**PROBLEM TO WORK ON**
Each time a line of the listing holds "fetchWord", copy that line.
————
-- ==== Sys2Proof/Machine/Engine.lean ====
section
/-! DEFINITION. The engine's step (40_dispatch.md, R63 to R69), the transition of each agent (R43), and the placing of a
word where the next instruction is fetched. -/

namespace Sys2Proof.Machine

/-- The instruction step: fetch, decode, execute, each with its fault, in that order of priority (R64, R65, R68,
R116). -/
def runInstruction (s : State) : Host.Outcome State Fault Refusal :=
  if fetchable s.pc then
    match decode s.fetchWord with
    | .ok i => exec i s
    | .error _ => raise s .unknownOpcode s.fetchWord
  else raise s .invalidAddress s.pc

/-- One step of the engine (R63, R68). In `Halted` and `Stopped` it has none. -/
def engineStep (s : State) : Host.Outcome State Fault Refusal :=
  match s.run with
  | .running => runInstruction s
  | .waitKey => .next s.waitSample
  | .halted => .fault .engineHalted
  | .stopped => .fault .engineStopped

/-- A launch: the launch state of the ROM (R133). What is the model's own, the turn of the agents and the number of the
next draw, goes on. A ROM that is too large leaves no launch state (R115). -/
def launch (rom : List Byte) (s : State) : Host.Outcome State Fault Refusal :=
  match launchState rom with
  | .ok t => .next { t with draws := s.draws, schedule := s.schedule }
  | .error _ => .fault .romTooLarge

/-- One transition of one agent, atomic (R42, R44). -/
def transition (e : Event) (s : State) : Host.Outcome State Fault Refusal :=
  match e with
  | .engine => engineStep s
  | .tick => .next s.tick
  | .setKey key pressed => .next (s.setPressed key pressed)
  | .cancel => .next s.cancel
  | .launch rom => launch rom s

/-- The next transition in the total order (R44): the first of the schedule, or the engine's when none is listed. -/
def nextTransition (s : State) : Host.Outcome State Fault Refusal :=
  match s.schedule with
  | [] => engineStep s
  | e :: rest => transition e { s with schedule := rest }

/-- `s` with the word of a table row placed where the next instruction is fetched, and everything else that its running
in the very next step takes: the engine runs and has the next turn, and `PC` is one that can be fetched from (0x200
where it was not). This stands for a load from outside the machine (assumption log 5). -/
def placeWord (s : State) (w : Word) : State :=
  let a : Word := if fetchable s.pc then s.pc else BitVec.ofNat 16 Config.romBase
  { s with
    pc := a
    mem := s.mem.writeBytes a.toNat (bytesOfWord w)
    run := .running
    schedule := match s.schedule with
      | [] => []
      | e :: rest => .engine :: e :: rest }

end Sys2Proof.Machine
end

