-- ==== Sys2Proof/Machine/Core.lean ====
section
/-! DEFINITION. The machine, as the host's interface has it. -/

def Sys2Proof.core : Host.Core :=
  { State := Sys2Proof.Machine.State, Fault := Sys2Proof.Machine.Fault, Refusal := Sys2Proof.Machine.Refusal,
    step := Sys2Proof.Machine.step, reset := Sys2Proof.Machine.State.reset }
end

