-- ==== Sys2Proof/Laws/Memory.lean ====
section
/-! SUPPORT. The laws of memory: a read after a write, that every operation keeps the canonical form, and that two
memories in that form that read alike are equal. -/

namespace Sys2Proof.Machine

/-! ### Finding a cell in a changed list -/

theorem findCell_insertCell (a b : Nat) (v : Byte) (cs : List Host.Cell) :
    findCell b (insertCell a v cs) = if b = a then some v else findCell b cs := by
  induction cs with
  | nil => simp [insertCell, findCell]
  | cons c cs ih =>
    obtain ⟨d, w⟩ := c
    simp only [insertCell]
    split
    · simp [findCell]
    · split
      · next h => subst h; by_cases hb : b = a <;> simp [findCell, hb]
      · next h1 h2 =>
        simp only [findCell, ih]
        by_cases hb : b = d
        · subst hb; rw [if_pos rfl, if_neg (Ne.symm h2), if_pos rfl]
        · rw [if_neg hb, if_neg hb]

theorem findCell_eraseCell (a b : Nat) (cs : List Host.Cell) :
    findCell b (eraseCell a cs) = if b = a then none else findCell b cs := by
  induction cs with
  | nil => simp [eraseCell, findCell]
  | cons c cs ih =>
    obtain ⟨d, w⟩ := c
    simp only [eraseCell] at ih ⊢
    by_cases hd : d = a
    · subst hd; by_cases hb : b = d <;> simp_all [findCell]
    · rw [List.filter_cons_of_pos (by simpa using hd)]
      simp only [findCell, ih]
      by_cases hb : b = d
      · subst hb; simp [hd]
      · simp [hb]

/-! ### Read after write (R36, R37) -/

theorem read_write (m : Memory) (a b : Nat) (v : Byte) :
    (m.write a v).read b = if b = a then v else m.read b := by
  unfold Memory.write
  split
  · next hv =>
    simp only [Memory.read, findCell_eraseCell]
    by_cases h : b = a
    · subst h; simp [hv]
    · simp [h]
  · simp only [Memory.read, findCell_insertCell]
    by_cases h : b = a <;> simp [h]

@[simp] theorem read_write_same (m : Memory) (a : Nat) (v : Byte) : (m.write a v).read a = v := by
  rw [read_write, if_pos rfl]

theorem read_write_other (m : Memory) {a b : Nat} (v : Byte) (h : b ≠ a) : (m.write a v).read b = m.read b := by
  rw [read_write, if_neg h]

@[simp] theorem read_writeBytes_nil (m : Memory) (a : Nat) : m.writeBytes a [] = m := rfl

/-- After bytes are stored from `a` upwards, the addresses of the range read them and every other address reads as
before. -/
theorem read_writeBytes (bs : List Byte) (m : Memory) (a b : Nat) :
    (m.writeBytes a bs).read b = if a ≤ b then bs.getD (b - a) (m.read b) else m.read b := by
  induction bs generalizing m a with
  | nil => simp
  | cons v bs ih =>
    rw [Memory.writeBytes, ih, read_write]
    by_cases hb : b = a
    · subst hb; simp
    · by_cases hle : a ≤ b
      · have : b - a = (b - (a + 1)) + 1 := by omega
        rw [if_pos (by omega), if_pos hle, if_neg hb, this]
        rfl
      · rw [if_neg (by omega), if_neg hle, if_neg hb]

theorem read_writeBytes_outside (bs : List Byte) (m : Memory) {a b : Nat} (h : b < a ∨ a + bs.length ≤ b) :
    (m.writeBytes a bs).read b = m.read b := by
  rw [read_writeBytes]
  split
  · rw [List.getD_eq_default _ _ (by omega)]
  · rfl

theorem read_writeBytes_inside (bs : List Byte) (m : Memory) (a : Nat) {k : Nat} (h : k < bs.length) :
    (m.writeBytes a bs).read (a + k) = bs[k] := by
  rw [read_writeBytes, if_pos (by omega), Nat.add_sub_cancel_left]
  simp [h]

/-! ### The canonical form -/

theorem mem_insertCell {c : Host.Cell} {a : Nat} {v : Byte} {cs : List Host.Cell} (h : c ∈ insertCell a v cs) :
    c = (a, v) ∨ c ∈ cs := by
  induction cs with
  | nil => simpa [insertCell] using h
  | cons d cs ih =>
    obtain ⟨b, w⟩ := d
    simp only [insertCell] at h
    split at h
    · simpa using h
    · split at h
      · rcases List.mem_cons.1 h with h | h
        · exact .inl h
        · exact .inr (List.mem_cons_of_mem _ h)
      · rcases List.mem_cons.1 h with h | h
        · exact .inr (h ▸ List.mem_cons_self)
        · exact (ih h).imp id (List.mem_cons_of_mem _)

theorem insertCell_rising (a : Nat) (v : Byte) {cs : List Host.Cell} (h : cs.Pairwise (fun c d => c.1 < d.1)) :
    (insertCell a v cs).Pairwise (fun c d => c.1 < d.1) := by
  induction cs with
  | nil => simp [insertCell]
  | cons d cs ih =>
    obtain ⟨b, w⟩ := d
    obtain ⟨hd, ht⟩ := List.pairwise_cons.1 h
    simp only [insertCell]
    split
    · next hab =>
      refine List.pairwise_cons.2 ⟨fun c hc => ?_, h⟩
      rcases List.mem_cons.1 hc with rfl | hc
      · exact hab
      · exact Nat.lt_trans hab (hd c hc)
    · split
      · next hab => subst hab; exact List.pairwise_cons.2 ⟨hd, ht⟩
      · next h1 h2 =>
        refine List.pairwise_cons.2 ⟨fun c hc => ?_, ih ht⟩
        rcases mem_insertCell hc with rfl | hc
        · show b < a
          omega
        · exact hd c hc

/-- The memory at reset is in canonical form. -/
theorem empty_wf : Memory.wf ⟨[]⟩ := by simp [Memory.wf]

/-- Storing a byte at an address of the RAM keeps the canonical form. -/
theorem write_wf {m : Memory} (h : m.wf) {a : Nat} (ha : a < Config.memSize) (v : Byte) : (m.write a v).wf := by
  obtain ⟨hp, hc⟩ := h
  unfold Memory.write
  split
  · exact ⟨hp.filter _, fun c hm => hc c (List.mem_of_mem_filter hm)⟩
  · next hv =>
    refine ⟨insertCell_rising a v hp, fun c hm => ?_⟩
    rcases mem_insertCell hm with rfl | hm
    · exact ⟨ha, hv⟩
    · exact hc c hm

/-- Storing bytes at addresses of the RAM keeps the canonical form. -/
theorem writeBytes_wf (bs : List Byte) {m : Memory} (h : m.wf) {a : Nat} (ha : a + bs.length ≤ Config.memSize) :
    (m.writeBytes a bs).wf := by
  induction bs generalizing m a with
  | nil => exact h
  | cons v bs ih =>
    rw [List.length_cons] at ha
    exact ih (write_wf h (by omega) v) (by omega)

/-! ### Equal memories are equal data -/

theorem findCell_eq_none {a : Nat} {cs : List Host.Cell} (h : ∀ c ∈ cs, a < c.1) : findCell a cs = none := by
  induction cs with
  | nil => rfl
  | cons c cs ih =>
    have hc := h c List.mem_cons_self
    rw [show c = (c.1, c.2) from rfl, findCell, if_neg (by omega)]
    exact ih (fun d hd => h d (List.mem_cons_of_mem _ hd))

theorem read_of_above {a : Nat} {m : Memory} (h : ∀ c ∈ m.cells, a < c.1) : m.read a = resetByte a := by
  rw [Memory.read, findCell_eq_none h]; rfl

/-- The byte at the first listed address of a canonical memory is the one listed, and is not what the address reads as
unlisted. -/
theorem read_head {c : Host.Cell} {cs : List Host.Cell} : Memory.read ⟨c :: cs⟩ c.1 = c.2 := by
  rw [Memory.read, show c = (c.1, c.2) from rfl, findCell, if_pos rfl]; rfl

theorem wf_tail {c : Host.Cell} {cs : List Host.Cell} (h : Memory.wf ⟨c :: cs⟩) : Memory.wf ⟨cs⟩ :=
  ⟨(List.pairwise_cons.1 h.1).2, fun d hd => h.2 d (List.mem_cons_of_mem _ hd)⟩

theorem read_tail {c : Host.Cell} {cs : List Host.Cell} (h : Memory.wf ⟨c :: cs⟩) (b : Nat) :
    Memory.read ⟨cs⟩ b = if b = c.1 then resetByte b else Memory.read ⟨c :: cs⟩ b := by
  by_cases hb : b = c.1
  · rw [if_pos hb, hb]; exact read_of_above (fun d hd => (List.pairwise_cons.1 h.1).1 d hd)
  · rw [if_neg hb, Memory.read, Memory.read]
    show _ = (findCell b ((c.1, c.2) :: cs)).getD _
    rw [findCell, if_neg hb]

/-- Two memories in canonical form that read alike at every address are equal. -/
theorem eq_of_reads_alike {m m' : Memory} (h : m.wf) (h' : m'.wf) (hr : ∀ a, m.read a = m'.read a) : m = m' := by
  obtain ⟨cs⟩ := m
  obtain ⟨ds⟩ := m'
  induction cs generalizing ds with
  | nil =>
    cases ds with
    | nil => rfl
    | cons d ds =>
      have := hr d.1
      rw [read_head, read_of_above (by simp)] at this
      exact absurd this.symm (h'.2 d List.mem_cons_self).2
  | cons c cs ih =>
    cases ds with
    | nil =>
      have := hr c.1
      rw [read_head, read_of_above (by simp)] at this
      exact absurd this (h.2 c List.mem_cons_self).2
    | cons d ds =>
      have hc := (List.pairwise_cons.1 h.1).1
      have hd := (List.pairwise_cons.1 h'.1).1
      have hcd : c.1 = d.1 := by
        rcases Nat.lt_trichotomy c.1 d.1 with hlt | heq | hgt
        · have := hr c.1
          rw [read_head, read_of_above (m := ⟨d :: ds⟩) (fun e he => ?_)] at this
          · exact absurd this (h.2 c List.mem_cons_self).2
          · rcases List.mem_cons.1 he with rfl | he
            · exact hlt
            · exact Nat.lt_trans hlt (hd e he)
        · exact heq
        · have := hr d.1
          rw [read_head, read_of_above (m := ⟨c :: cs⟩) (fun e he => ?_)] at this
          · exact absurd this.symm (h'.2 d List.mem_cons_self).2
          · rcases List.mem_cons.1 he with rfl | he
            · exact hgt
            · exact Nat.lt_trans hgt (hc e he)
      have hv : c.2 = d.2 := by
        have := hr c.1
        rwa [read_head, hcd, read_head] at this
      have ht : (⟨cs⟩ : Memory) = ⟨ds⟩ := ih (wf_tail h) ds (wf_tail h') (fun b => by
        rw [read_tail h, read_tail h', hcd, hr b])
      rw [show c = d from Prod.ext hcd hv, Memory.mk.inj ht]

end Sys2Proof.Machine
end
————
**TASK ANSWER**
    match decode s.fetchWord with
    | .error _ => raise s .unknownOpcode s.fetchWord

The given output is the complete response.